* **Aim of the task**: Before answering, work out how many lines below contain the string "Machine"; the reply is that number alone.

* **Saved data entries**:
• • • • •
-- ==== Sys2Proof/Laws/Rest.lean ====
section
/-! SUPPORT. The end of every command leaves nothing in flight: no byte to land, no request to judge, and the store engine with a
page under way, held up by a tally increment, or with nothing to do. -/

namespace Sys2Proof.Machine

/-- What waits to land, to be forgotten or to be judged. -/
def Core.flight (c : Core) : List (Nat × Byte) × List (Nat × Nat × Byte) × List Nat × List StoreReq :=
  (c.firnOut, c.memOut, c.memLost, c.firnU.asked)

/-- The store engine's work: the request in progress and those that wait. -/
def Core.work (c : Core) : Option StoreRun × List StoreReq := (c.firnU.run, c.firnU.waiting)

theorem Core.on_flight (c : Core) (b : Bool) (f : Core → Core) (h : (f c).flight = c.flight) : (c.on b f).flight = c.flight := by
  unfold Core.on; cases b <;> simp [h]

theorem Core.on_work (c : Core) (b : Bool) (f : Core → Core) (h : (f c).work = c.work) : (c.on b f).work = c.work := by
  unfold Core.on; cases b <;> simp [h]

@[simp] theorem Core.wr_flight (c : Core) (f : Fld) (v i k : Nat) : (c.wr f v i k).flight = c.flight := rfl

@[simp] theorem Core.wr_work (c : Core) (f : Fld) (v i k : Nat) : (c.wr f v i k).work = c.work := rfl

theorem Core.storeTold_flight (c : Core) (k r : Nat) : (c.storeTold k r).flight = c.flight := by
  unfold Core.storeTold; split <;> rfl

theorem Core.storeTold_work (c : Core) (k r : Nat) : (c.storeTold k r).work = c.work := by
  unfold Core.storeTold; split <;> rfl

theorem Core.storeJudge_flight (c : Core) (r : StoreReq) : (c.storeJudge r).flight = c.flight := by
  unfold Core.storeJudge
  extract_lets full poor c1 c2
  split
  · rw [Core.storeTold_flight]
    exact Core.on_flight c1 _ _ rfl
  · rfl

theorem Core.storeJudgeAll_flight (c : Core) (h1 : c.firnOut = []) (h2 : c.memOut = []) (h3 : c.memLost = []) :
    c.storeJudgeAll.flight = ([], [], [], []) := by
  unfold Core.storeJudgeAll Core.each
  have : ∀ (l : List StoreReq) (c : Core), (l.foldl Core.storeJudge c).flight = c.flight := by
    intro l
    induction l with
    | nil => exact fun c => rfl
    | cons x r ih => exact fun c => (ih _).trans (Core.storeJudge_flight c x)
  rw [this]
  simp [Core.flight, h1, h2, h3]

theorem Core.storeEnd_flight (c : Core) (x : StoreRun) : (c.storeEnd x).flight = c.flight := by
  unfold Core.storeEnd
  extract_lets _u c1 c2 c3
  rw [Core.storeTold_flight]
  exact (Core.on_flight c2 _ _ rfl).trans ((Core.on_flight c1 _ _ rfl).trans rfl)

theorem Core.storeEnd_work (c : Core) (x : StoreRun) : (c.storeEnd x).work = (none, c.firnU.waiting) := by
  unfold Core.storeEnd
  extract_lets _u c1 c2 c3
  rw [Core.storeTold_work]
  exact (Core.on_work c2 _ _ rfl).trans ((Core.on_work c1 _ _ rfl).trans rfl)

/-- What lands in the front leaves the other queues of what lands, and the store engine's work. -/
theorem Dev.frontLand_keeps (d : Dev) : d.frontLand.core.flight = ([], d.core.memOut, d.core.memLost, d.core.firnU.asked) ∧
    d.frontLand.core.work = d.core.work := by
  unfold Dev.frontLand
  have h : ∀ (l : List (Nat × Byte)) (d : Dev), let e := l.foldl (fun (d : Dev) ab =>
      if d.mem.firn.get 0#8 ab.1 = ab.2 then d
      else { core := d.core.setPage (ab.1 / 1024) { d.core.page (ab.1 / 1024) with dirty := true },
             mem := { d.mem with firn := d.mem.firn.set 0#8 ab.1 ab.2 } }) d
      (e.core.memOut, e.core.memLost, e.core.firnU.asked, e.core.work) =
        (d.core.memOut, d.core.memLost, d.core.firnU.asked, d.core.work) := by
    intro l
    induction l with
    | nil => exact fun d => rfl
    | cons x r ih =>
      intro d
      refine (ih _).trans ?_
      beta_reduce
      split <;> rfl
  have k := h d.core.firnOut d
  simp only [Prod.mk.injEq] at k
  obtain ⟨k1, k2, k3, k4⟩ := k
  exact ⟨by simp only [Core.flight, k1, k2, k3], k4⟩

/-- So does the directory of the loader. -/
theorem Dev.dirLand_keeps (d : Dev) (x : StoreRun) (h : d.core.flight = ([], [], [], [])) :
    (d.dirLand x).core.flight = ([], [], [], []) ∧ (d.dirLand x).core.work = d.core.work := by
  simp only [Core.flight, Prod.mk.injEq] at h
  unfold Dev.dirLand
  split
  · exact ⟨by simp only [Core.flight, h.1, h.2.1, h.2.2.1, h.2.2.2], rfl⟩
  · split
    · exact ⟨by simp only [Core.flight, h.1, h.2.1, h.2.2.1, h.2.2.2], rfl⟩
    · refine ⟨(Dev.frontLand_keeps _).1.trans ?_, (Dev.frontLand_keeps _).2.trans rfl⟩
      simp only [Core.frontWrite, h.2.1, h.2.2.1, h.2.2.2]

/-- The requests that the engine may still begin or end. -/
def Core.load (c : Core) : Nat := 2 * c.firnU.waiting.length + (if c.firnU.run.isSome then 1 else 0)

theorem Core.load_of_work {c d : Core} (h : d.work = c.work) : d.load = c.load := by
  simp only [Core.work, Prod.mk.injEq] at h
  simp [Core.load, h.1, h.2]

/-- With enough steps the engine comes to rest, and nothing that waits to land changes. -/
theorem Dev.storePump_rest (n : Nat) (d : Dev) (hn : d.core.load < n) (hf : d.core.flight = ([], [], [], [])) :
    (Dev.storePump n d).core.atRest = true := by
  induction n generalizing d with
  | zero => omega
  | succ n ih =>
    have hf' := hf
    simp only [Core.flight, Prod.mk.injEq] at hf'
    obtain ⟨f1, f2, f3, f4⟩ := hf'
    unfold Dev.storePump
    split
    · rename_i hr
      split
      · rename_i hw
        simp [Core.atRest, f1, f2, f3, f4, hr, hw]
      · rename_i r rest hw
        refine ih _ ?_ ?_
        · simp [Core.load, hr, hw] at hn ⊢; omega
        · simp [Core.flight, f1, f2, f3, f4]
    · rename_i x hr
      have hend : ∀ e : Dev, e.core.flight = ([], [], [], []) → e.core.work = d.core.work →
          (Dev.storePump n { e with core := e.core.storeEnd x }).core.atRest = true := by
        intro e he hw
        refine ih _ ?_ ?_
        · have hs := Core.storeEnd_work e.core x
          simp only [Core.work, Prod.mk.injEq] at hs hw
          simp [Core.load, hs.1, hs.2, hw.2, hr] at hn ⊢; omega
        · exact (Core.storeEnd_flight e.core x).trans he
      split
      · rename_i hp
        simp [Core.atRest, f1, f2, f3, f4, hr, hp]
      · split
        · exact hend d hf rfl
        · extract_lets e l
          obtain ⟨k1, k2⟩ := Dev.dirLand_keeps d x hf
          generalize l = l
          cases l with
          | nil => exact hend e k1 k2
          | cons p r =>
            simp only [Core.flight, Prod.mk.injEq] at k1
            simp only [Core.work, Prod.mk.injEq, hr] at k2
            dsimp only
            split
            · rename_i hg
              simp [Core.atRest, e, k1.1, k1.2.1, k1.2.2.1, k1.2.2.2, k2.1, show (d.dirLand x).core.firnU.tGo = true from hg]
            · simp [Dev.pageTake, Core.atRest, Core.setPage, e, k1.1, k1.2.1, k1.2.2.1, k1.2.2.2]

theorem Core.firnRegs_flight (c : Core) : c.firnRegs.flight = c.flight := by
  unfold Core.firnRegs
  extract_lets u tal st c1 c2 c3 c4 c5 p
  have h5 : c5.flight = c4.flight := Core.on_flight c4 _ _ (Core.wr_flight _ _ _ _ _)
  refine (Core.on_flight c5 _ _ (Core.wr_flight _ _ _ _ _)).trans (h5.trans ?_)
  exact (Core.wr_flight _ _ _ _ _).trans ((Core.wr_flight _ _ _ _ _).trans
    ((Core.wr_flight _ _ _ _ _).trans (Core.wr_flight _ _ _ _ _)))

theorem Core.firnRegs_work (c : Core) : c.firnRegs.work = c.work := by
  unfold Core.firnRegs
  extract_lets u tal st c1 c2 c3 c4 c5 p
  have h5 : c5.work = c4.work := Core.on_work c4 _ _ (Core.wr_work _ _ _ _ _)
  refine (Core.on_work c5 _ _ (Core.wr_work _ _ _ _ _)).trans (h5.trans ?_)
  exact (Core.wr_work _ _ _ _ _).trans ((Core.wr_work _ _ _ _ _).trans
    ((Core.wr_work _ _ _ _ _).trans (Core.wr_work _ _ _ _ _)))

theorem Core.on_tGo (c : Core) (b : Bool) (f : Core → Core) (h : (f c).firnU.tGo = c.firnU.tGo) :
    (c.on b f).firnU.tGo = c.firnU.tGo := by
  unfold Core.on; cases b <;> simp [h]

theorem Core.firnRegs_tGo (c : Core) : c.firnRegs.firnU.tGo = c.firnU.tGo := by
  unfold Core.firnRegs
  extract_lets u tal st c1 c2 c3 c4 c5 p
  exact (Core.on_tGo c5 _ _ rfl).trans ((Core.on_tGo c4 _ _ rfl).trans rfl)

theorem Core.firnRegs_atRest (c : Core) (h : c.atRest = true) : c.firnRegs.atRest = true := by
  have hf := Core.firnRegs_flight c
  have hw := Core.firnRegs_work c
  have ht := Core.firnRegs_tGo c
  simp only [Core.flight, Core.work, Prod.mk.injEq] at hf hw
  unfold Core.atRest at h ⊢
  rw [hf.1, hf.2.1, hf.2.2.1, hf.2.2.2, hw.1, hw.2, ht]
  exact h

theorem Core.noticeEval_atRest (c : Core) (old : List Nat) (h : c.atRest = true) : (c.noticeEval old).atRest = true := by
  unfold Core.noticeEval
  extract_lets now rise
  split
  · exact h
  · split <;> exact h

/-- Nothing that waits to land is left by the Firn front and the memories. -/
theorem Dev.landed_flight (d : Dev) :
    d.frontLand.memLand.core.firnOut = [] ∧ d.frontLand.memLand.core.memOut = [] ∧ d.frontLand.memLand.core.memLost = [] :=
  ⟨rfl, rfl, rfl⟩

theorem Core.tallyPump_flight (c : Core) : c.tallyPump.flight = c.flight := by
  unfold Core.tallyPump; dsimp only; split <;> rfl

/-- The end of every command leaves nothing in flight. -/
theorem Dev.settle_atRest (d : Dev) : d.settle.core.atRest = true := by
  unfold Dev.settle
  refine Core.firnRegs_atRest _ (Dev.storePump_rest _ _ ?_ ?_)
  · simp only [Core.load]; split <;> omega
  · obtain ⟨h1, h2, h3⟩ := Dev.landed_flight d
    exact (Core.tallyPump_flight _).trans (Core.storeJudgeAll_flight _ h1 h2 h3)

/-- So does every operation that a command carries out. -/
theorem Dev.act_atRest (f : Dev → Dev) (d : Dev) : (d.act f).core.atRest = true :=
  Core.noticeEval_atRest _ _ (Dev.settle_atRest (f d))

end Sys2Proof.Machine
end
• • • • •
* **Exercise answer**: 2